Beverly Hills Cop may be a comedy platform first and foremost, but it doesn’t skimp on the action. The movie is surprisingly violent, particularly the ruthless assassination of Foley’s huckster friend and a prerequisite showdown that admittedly feels just a little complacent. Brest’s blend of action/comedy is no doubt innovative, but it does have its issues, and they mostly involve tone. For example, though he no doubt steals the show during the film’s shootout finale, a juvenile character like Rosewood belongs nowhere near such a relentless bloodbath. While 48 Hrs was a little more rough and ready comedically, better complementing the violence, Beverly Hills Cop‘s more playful approach can be a little jarring amid so much death and destruction.
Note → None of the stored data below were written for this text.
-- ==== Sys2Proof/Tests/Slice0.lean ====
section
/-!
SUPPORT. The author's own tests: the well-formedness checks, one step each of the manual's worked sequences, and for every
statement with hypotheses a state and operands that meet them.
Expected values are the manual's, or are worked out by hand from its rules.
-/

namespace Sys2Proof.Tests

open Sys2Proof.Machine

set_option Elab.async false

/-- The state after a command. -/
def after (c : Instr) (s : State) : State :=
  match exec c s with
  | .next t => t
  | _ => s

/-- The status and body of the newest reply on a port. -/
def answered (p : Port) (s : State) : Option (Status × List WireField) :=
  match (s.line p).queue.getLast? with
  | some (.reply _ status _ body) => some (status, body)
  | _ => none

/-! ## Well-formedness refuses ill-formed commands -/

theorem test_fields_of_an_overlong_list_are_refused :
    (Instr.loadList .operations 0 (.fields ⟨List.replicate 256 ⟨0, 1, 0⟩⟩)).wellFormed = false := by
  decide +kernel

theorem test_other_length_that_the_row_takes_is_refused :
    (Instr.suspendMeter .operations 0 (.otherLength [7])).wellFormed = false := by decide

theorem test_other_length_of_a_whole_list_is_refused :
    (Instr.loadList .operations 0 (.otherLength [1, 0, 0, 0, 0, 0, 0, 0, 0])).wellFormed = false := by decide

theorem test_other_length_beyond_a_frame_is_refused :
    (Instr.suspendMeter .operations 0 (.otherLength (List.replicate 65534 0))).wellFormed = false := by
  decide +kernel

theorem test_a_known_code_is_no_unknown_kind : (Instr.unknownKind .operations 0 0x48 []).wellFormed = false := by decide

theorem test_an_unknown_body_beyond_a_frame_is_refused :
    (Instr.unknownKind .operations 0 0x49 (List.replicate 65534 0)).wellFormed = false := by
  decide +kernel

theorem test_a_start_marker_is_not_discarded : (Instr.discardedByte .audit 0xA5 true).wellFormed = false := by decide

theorem test_a_length_of_two_is_not_short : (Instr.shortLength .audit 2 true).wellFormed = false := by decide

theorem test_well_formed_commands_are_accepted :
    (Instr.suspendMeter .operations 0 (.fields ⟨7⟩)).wellFormed = true ∧
      (Instr.suspendMeter .operations 0 (.otherLength [])).wellFormed = true ∧
      (Instr.unknownKind .operations 0 0x49 [1]).wellFormed = true ∧
      (Instr.discardedByte .audit 0xA5 false).wellFormed = true ∧ (Instr.shortLength .audit 1 true).wellFormed = true := by
  decide

/-! ## A part in service -/

/-- A part in service with its log empty, and a pool of `p` under the floor, threshold and level given. -/
def serving (p f t e : Nat) (c : PoolCondition) : State :=
  { State.reset with
    pool := { Pool.lost with p := p, dep := p, floor := f, threshold := t, engagement := e, recorded := c, worst := c }
    monitor := { state := .inService, policy := .strict, log := FaultLog.empty }
    engine := { Engine.lost with state := .active }
    notices := { classes := Notices.defaults, cause := .commission, completed := false } }

/-- A configured branch of the class and batch setting. -/
def withBranch (b : BranchId) (c : Priority) (batch : Bool) : State → State :=
  modBranch b (fun x => { x with configured := true, cls := c, batch := batch })

/-- An ACTIVE meter of a branch, with its registers. -/
def withMeter (m : MeterId) (b : BranchId) (ar dr : Nat) : State → State :=
  modMeter m (fun _ => { Meter.lost with
    state := .active, branch := b, base := ar, credited := dr, ct := ar + dr, arMirror := ar, drMirror := dr
    supervision := some 93600 })

/-- A pending request of a meter. -/
def withRequest (m : MeterId) (b : BranchId) (q : Nat) (u : Urgency) (s : State) : State :=
  modBranch b (fun x => { x with order := x.order ++ [m] })
    (modMeter m (fun r => { r with pendingReq := some { q := q, urgency := u } }) s)

/-- An unresolved grant of a meter: OFFERED in a slot, or DOUBTFUL. -/
def withGrant (m : MeterId) (serial : Word16) (amount : Nat) (slot : Option SlotId) (expiry : Word32) (s : State) : State :=
  let s := modMeter m (fun r => { r with
    grant := some { serial := serial, amount := amount, source := .request
                    phase := slot.elim .doubtful .offered } }) s
  let s := { s with pool := { s.pool with g := s.pool.g + amount, dep := s.pool.dep + amount } }
  match slot with
  | none => s
  | some k => { s with engine := { s.engine with
      slots := modifyAt s.engine.slots k (fun _ => some { serial := serial, meter := m, amount := amount, expiry := expiry })
      nextSerial := serial + 1 } }

/-! ## The pool (01_pool_accounts.md, the worked sequence) -/

theorem test_first_deposit_opens_the_pool :
    let t := after (.deposit .operations 1 (.fields ⟨1001, 3000000⟩)) (serving 0 1000000 2000000 50000 .dry)
    (t.pool.p, t.pool.dep, t.pool.recorded, t.pool.worst) = (3000000, 3000000, .opened, .dry) ∧
      answered .operations t = some (.ok, [.u32 1001, .u48 3000000, .u48 2000000, .u8 0]) := by
  decide +kernel

theorem test_repeated_voucher_is_out_of_range :
    let s := after (.deposit .operations 1 (.fields ⟨1001, 3000000⟩)) (serving 0 1000000 2000000 50000 .dry)
    let t := after (.deposit .operations 2 (.fields ⟨1001, 500000⟩)) s
    t.pool.p = 3000000 ∧ answered .operations t = some (.outOfRange, []) := by
  decide +kernel

theorem test_refund_empties_the_available_pool :
    let t := after (.refund .audit 3 (.fields ⟨1800000⟩)) (serving 2700000 1000000 2000000 50000 .ration)
    (t.pool.p, t.pool.rf, t.pool.available, t.pool.recorded) = (900000, 1800000, 0, .dry) ∧
      (t.noticeClass .pool).phase = .pending := by
  decide +kernel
The action genre would continue to evolve following Murphy’s breakout lead role, and with movies such as Lethal Weapon and Die Hard, action/comedy would become more refined. This leaves Beverly Hills Cop feeling just a little dated at times.
Beverly Hills Cop is still superlative action comedy. Murphy was such a breath of fresh air in 1984, a magnetic presence made for the silver screen, his transition to believable action star one of the smoothest the industry has ever witnessed. A Detroit smart ass in the midst of an affluent Beverly Hills is a simple yet inspired concept that plays directly to Murphy’s strengths, but it was still an incredible achievement from a relative silver screen rookie, and arguably the defining role of his entire Hollywood run. The film may fall short of masterwork status, but the margins are slim. In fact, you’d be hard-pressed to find a mainstream action vehicle as fun as this, or as influential. The characters and camaraderie are a joy to behold, and the film has such energy. It has a joyous vibe, a timeless feelgood quality that outweighs all notions of outmoded themes and attitudes. Every time the credits roll it reminds me of summer.
Most importantly, Beverly Hills Cop forged one of the most memorable mainstream characters of the action genre, one whose cultural importance and impact on mainstream Hollywood cannot be underestimated. Time may have passed the movie by in some respects, but for a generation of budding African-American actors Beverly Hills Cop is a landmark film, a banana in the tailpipe for the Hollywood status quo, and arguably the most significant action movie of its era.